What to do:
For the entries below, print exactly the lines between the line holding "(∀ d ∈ ds, s1.seqRoom" and the line holding "exec (.emptyFormationRetry pid ctx) s = .next s)", inclusive, and nothing else.

======== Provided data

-- ==== Sys2Proof/Machine/Flits.lean ====
section
/-! DEFINITION. Flits and message headers as bytes (R31, R89): the layout of Table 1-5 with its CRC-64, and the header of
Table 3-7. Multi-byte fields have their low byte first; the CRC starts from 0, takes each byte from its high bit, and is not
inverted (log 18, DESIGN CHOICE). -/

namespace Sys2Proof.Machine

/-! ### CRC-64 with the ECMA-182 polynomial -/

def crcPoly : Nat := 0x42F0E1EBA9EA3693

/-- One bit of the division. -/
def crcShift (r : Nat) : Nat :=
  if r / 2 ^ 63 % 2 = 1 then Nat.xor (r * 2 % 2 ^ 64) crcPoly else r * 2 % 2 ^ 64

/-- One byte. -/
def crcByte (r : Nat) (b : Byte) : Nat :=
  let x := Nat.xor r (b.toNat * 2 ^ 56)
  crcShift (crcShift (crcShift (crcShift (crcShift (crcShift (crcShift (crcShift x)))))))

def crc64 (bs : List Byte) : Nat := bs.foldl crcByte 0

/-! ### Message headers (Table 3-7) -/

/-- TYPE. -/
def typeCode : MsgType → Nat
  | .rld => 0 | .rst => 1 | .ratom => 2 | .copyWrite => 3 | .multicast => 4
  | .readData => 8 | .storeAck => 9 | .atomicResult => 10 | .copyCompletion => 11 | .error => 12

def typeOf (n : Nat) : Option MsgType :=
  [MsgType.rld, .rst, .ratom, .copyWrite, .multicast, .readData, .storeAck, .atomicResult, .copyCompletion, .error].find? fun t =>
    typeCode t == n

/-- The header of a message. -/
def msgHeader (m : Msg) : Nat :=
  m.dst % 2 ^ 10 * 2 ^ 118 + m.src % 2 ^ 10 * 2 ^ 108 + typeCode m.type * 2 ^ 104 + m.seq.toNat * 2 ^ 88 + m.low.toNat * 2 ^ 72
    + m.spart % 16 * 2 ^ 68 + m.len % 256 * 2 ^ 60 + m.opc.toNat * 2 ^ 52 + b2n m.retx * 2 ^ 51 + m.addr % 2 ^ 46

/-- The data bytes that follow a header: LEN of them, but for an RLD request, whose LEN bytes are asked for (log 18,
DESIGN CHOICE). -/
def dataLen (t : MsgType) (len : Nat) : Nat := if t = .rld then 0 else len

/-- The message that a header and its data make: its bytes lie together from ADDR on (log 18, DESIGN CHOICE). -/
def msgOf (h : Nat) (t : MsgType) (data : List Byte) : Msg :=
  { dst := bitsAt h 127 118, src := bitsAt h 117 108, type := t, seq := BitVec.ofNat 16 (bitsAt h 103 88)
    low := BitVec.ofNat 16 (bitsAt h 87 72), spart := bitsAt h 71 68, len := bitsAt h 67 60
    opc := BitVec.ofNat 8 (bitsAt h 59 52), retx := bitAt h 51, addr := bitsAt h 45 0
    offs := (List.range (bitsAt h 67 60)).map fun i => bitsAt h 45 0 % 128 + i, data := data }

/-- So many messages from bytes: whole ones, of types that are sent, with at most 224 bytes of data each. -/
def msgsOf : Nat → List Byte → Option (List Msg)
  | 0, _ => some []
  | n + 1, bs =>
    let h := ofBytes (bs.take 16)
    match typeOf (bitsAt h 107 104) with
    | none => none
    | some t =>
      let len := bitsAt h 67 60
      let k := dataLen t len
      if bs.length < 16 + k ∨ 224 < len then none
      else (msgsOf n (bs.drop (16 + k))).map (msgOf h t ((bs.drop 16).take k) :: ·)

/-- A message as a flit carries it. -/
def msgBytes (m : Msg) : List Byte := bytesOf 16 (msgHeader m) ++ (if m.type = .rld then [] else m.data)

/-! ### Flits (Table 1-5) -/

/-- The first eight bytes. -/
def flitHead (f : List Byte) : Nat := ofBytes (f.take 8)

def flitSeq (f : List Byte) : Nat := bitsAt (flitHead f) 63 52

/-- Whether a flit is 256 bytes with the CRC of the first 248 in the last 8. -/
def flitGood (f : List Byte) : Bool := f.length == 256 && ofBytes (f.drop 248) == crc64 (f.take 248)

/-- The NMSG messages of the payload, packed from byte 8. -/
def flitMsgs (f : List Byte) : Option (List Msg) := msgsOf (bitsAt (flitHead f) 31 28) ((f.drop 8).take 240)

/-- The flit that carries messages, if they fit. -/
def flitOf (seq ack cvc ccnt : Nat) (ms : List Msg) : Option (List Byte) :=
  let pay := ms.flatMap msgBytes
  if 15 < ms.length ∨ 240 < pay.length then none
  else
    let body := bytesOf 8 (seq % 4096 * 2 ^ 52 + ack % 4096 * 2 ^ 40 + cvc % 4 * 2 ^ 38 + ccnt % 64 * 2 ^ 32 + ms.length * 2 ^ 28)
      ++ pay ++ List.replicate (240 - pay.length) 0
    some (body ++ bytesOf 8 (crc64 body))

end Sys2Proof.Machine
end

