/-- R131, R133, R134, R137: a FORMATION that is due reads the context's graph as it begins; of a context with no request at all it
writes the ragged descriptor and makes the context IDLE; of a context whose one request waits in the queue, it admits it: one that
may not be admitted leaves the queue; one for which Prepare finds what it needs is bound to the lowest slot, RUNNING, and a step is
launched with the tokens that PREM, CHUNK and the budget give it; for want of that it stays. Of a context whose one request runs, with
room in its ring, it launches a step of that graph with the tokens that CHUNK and the budget give the request; EMPTY_FORMATION_RETRY
does the same once its time has come; neither does anything when it is not due.
That a formation is one step is log 99, what an empty one does is log 60, and that a formation goes on when the graph could not be read
log 128: all three are the model's. -/
def Sys2Proof.Claims.FormationsForm : Prop :=
  (∀ s pid ctx c, s.ctx? pid ctx = some c → c.run = none → c.cstate = 1 ∨ c.cstate = 2 → s.dev.linkLost = false → c.formNext = true →
    c.adm.slots = [] → c.adm.queue = [] → c.adm.evicted = [] →
    let s1 := s.setCtx pid ctx { c with cstate := 2, formNext := false }
    ∀ g s2 s3, s1.readBegin pid ctx = (.ok g, s2) → s2.parts = s1.parts → g.ok [] 0 = true →
    s2.agentWriteMany (agentOf pid ctx) c.rdbase.toNat (raggedBytes { c with cstate := 2, formNext := false } []) = (.ok (), s3) →
    s3.parts = s1.parts →
    ∃ t c', exec (.formation pid ctx) s = .next t ∧ t.ctx? pid ctx = some c' ∧ c'.cstate = 1 ∧ c'.run = none ∧ c'.formNext = false ∧
      c'.stepn = c.stepn ∧ t.mem = s3.mem ∧ t.wgs = s3.wgs) ∧
  (∀ s pid ctx c w, s.ctx? pid ctx = some c → c.run = none → c.cstate = 1 ∨ c.cstate = 2 → s.dev.linkLost = false → c.formNext = true →
    c.adm.slots = [] → c.adm.queue = [w] → c.adm.evicted = [] → w.state = rqQueued → 0 < c.nslot → 0 < s.tokbudOf pid c →
    let c1 := { c with cstate := 2, formNext := false }
    let k := min (min w.prem c.chunk) (s.tokbudOf pid c)
    ∀ graph s0, (s.setCtx pid ctx c1).readBegin pid ctx = (graph, s0) → s0.parts = (s.setCtx pid ctx c1).parts →
      (s0.admissible pid c1 w = false → ∃ t, exec (.formation pid ctx) s = .next t ∧
        ∀ c', t.ctx? pid ctx = some c' → c'.adm.queue = [] ∧ c'.adm.slots = []) ∧
      (s0.admissible pid c1 w = true → ∀ e, s0.prepare pid ctx c1 w k = .error e → ∃ t, exec (.formation pid ctx) s = .next t ∧
        ∀ c', t.ctx? pid ctx = some c' → c'.adm.queue = [w] ∧ c'.adm.slots = []) ∧
      (s0.admissible pid c1 w = true → ∀ r s2, s0.prepare pid ctx c1 w k = .ok (r, s2) → s2.ctx? pid ctx = some c1 →
        exec (.formation pid ctx) s = .next ((s2.setCtx pid ctx { c1 with adm := { c.adm with queue := [], slots :=
          [(0, { r with state := rqRunning, slot := 0, q := k, pos0 := r.pos, prem0 := r.prem, emitted := none })] } }).launch pid ctx graph))) ∧
  (∀ (s : State) pid c r, r.kv = List.replicate 8 0 → (s.admissible pid c r = true ↔
    (r.state = rqQueued ∧ r.asked = 0 ∨ r.state = rqEvicted) ∧ r.nstop ≤ 4 ∧ r.prem ≠ 0 ∧ r.pos + r.prem < r.maxlen ∧
    (0 < c.nseq → r.pos = 0))) ∧
  (∀ (s : State) pid ctx c r k, c.nseq = 0 → s.prepare pid ctx c r k = .ok (r, s)) ∧
  (∀ (s : State) pid ctx c r k h s1 s2, c.nseq = 1 → r.kv = List.replicate 8 0 →
    s.sqCreate pid ctx (c.seqtpl.toNat / 2 ^ 5 % 2 ^ 6) (c.seqtpl.toNat % 2 ^ 5) = (0, h, s1) →
    let r' := { r with kv := BitVec.ofNat 64 h :: List.replicate 7 0, crm := Nat.lor r.crm 1 }
    let ds := s1.demands pid 1 r' k
    (∀ d ∈ ds, s1.seqRoom pid k d.2.1 = true) → s1.reserve pid ds = some s2 → s.prepare pid ctx c r k = .ok (r', s2)) ∧
  (∀ s pid ctx c, s.ctx? pid ctx = some c → c.run ≠ none ∨ c.formNext = false → exec (.formation pid ctx) s = .next s) ∧
  (∀ s pid ctx c, s.ctx? pid ctx = some c → c.run ≠ none ∨ c.cstate ≠ 2 ∨ c.formNext = true ∨ s.ns < c.retryAt →
    exec (.emptyFormationRetry pid ctx) s = .next s) ∧
  ∀ s pid ctx n c r graph s0 s2 r', OneRequest s pid ctx n c r → r.state = 2 → 0 < r.prem → 0 < c.chunk → 0 < s.tokbudOf pid c →
    let s1 := s.setCtx pid ctx { c with cstate := 2, formNext := false }
    s1.readBegin pid ctx = (graph, s0) → s0.parts = s1.parts →
    s0.ringIsFull (agentOf pid ctx) r = (false, r', s2) → r'.prem = r.prem → r'.state = 2 → r'.kv = r.kv →
    s2.parts = s1.parts →
    let go := { c with cstate := 2, formNext := false, adm := { c.adm with slots :=
      [(n, { r' with q := share c.chunk (s.tokbudOf pid c) r, pos0 := r'.pos, prem0 := r'.prem, emitted := none })] } }
    (c.formNext = true → exec (.formation pid ctx) s = .next ((s2.setCtx pid ctx go).launch pid ctx graph)) ∧
    (c.formNext = false → c.retryAt ≤ s.ns → exec (.emptyFormationRetry pid ctx) s = .next ((s2.setCtx pid ctx go).launch pid ctx graph))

================

Expected answer:
    (∀ d ∈ ds, s1.seqRoom pid k d.2.1 = true) → s1.reserve pid ds = some s2 → s.prepare pid ctx c r k = .ok (r', s2)) ∧
  (∀ s pid ctx c, s.ctx? pid ctx = some c → c.run ≠ none ∨ c.formNext = false → exec (.formation pid ctx) s = .next s) ∧
  (∀ s pid ctx c, s.ctx? pid ctx = some c → c.run ≠ none ∨ c.cstate ≠ 2 ∨ c.formNext = true ∨ s.ns < c.retryAt →
    exec (.emptyFormationRetry pid ctx) s = .next s) ∧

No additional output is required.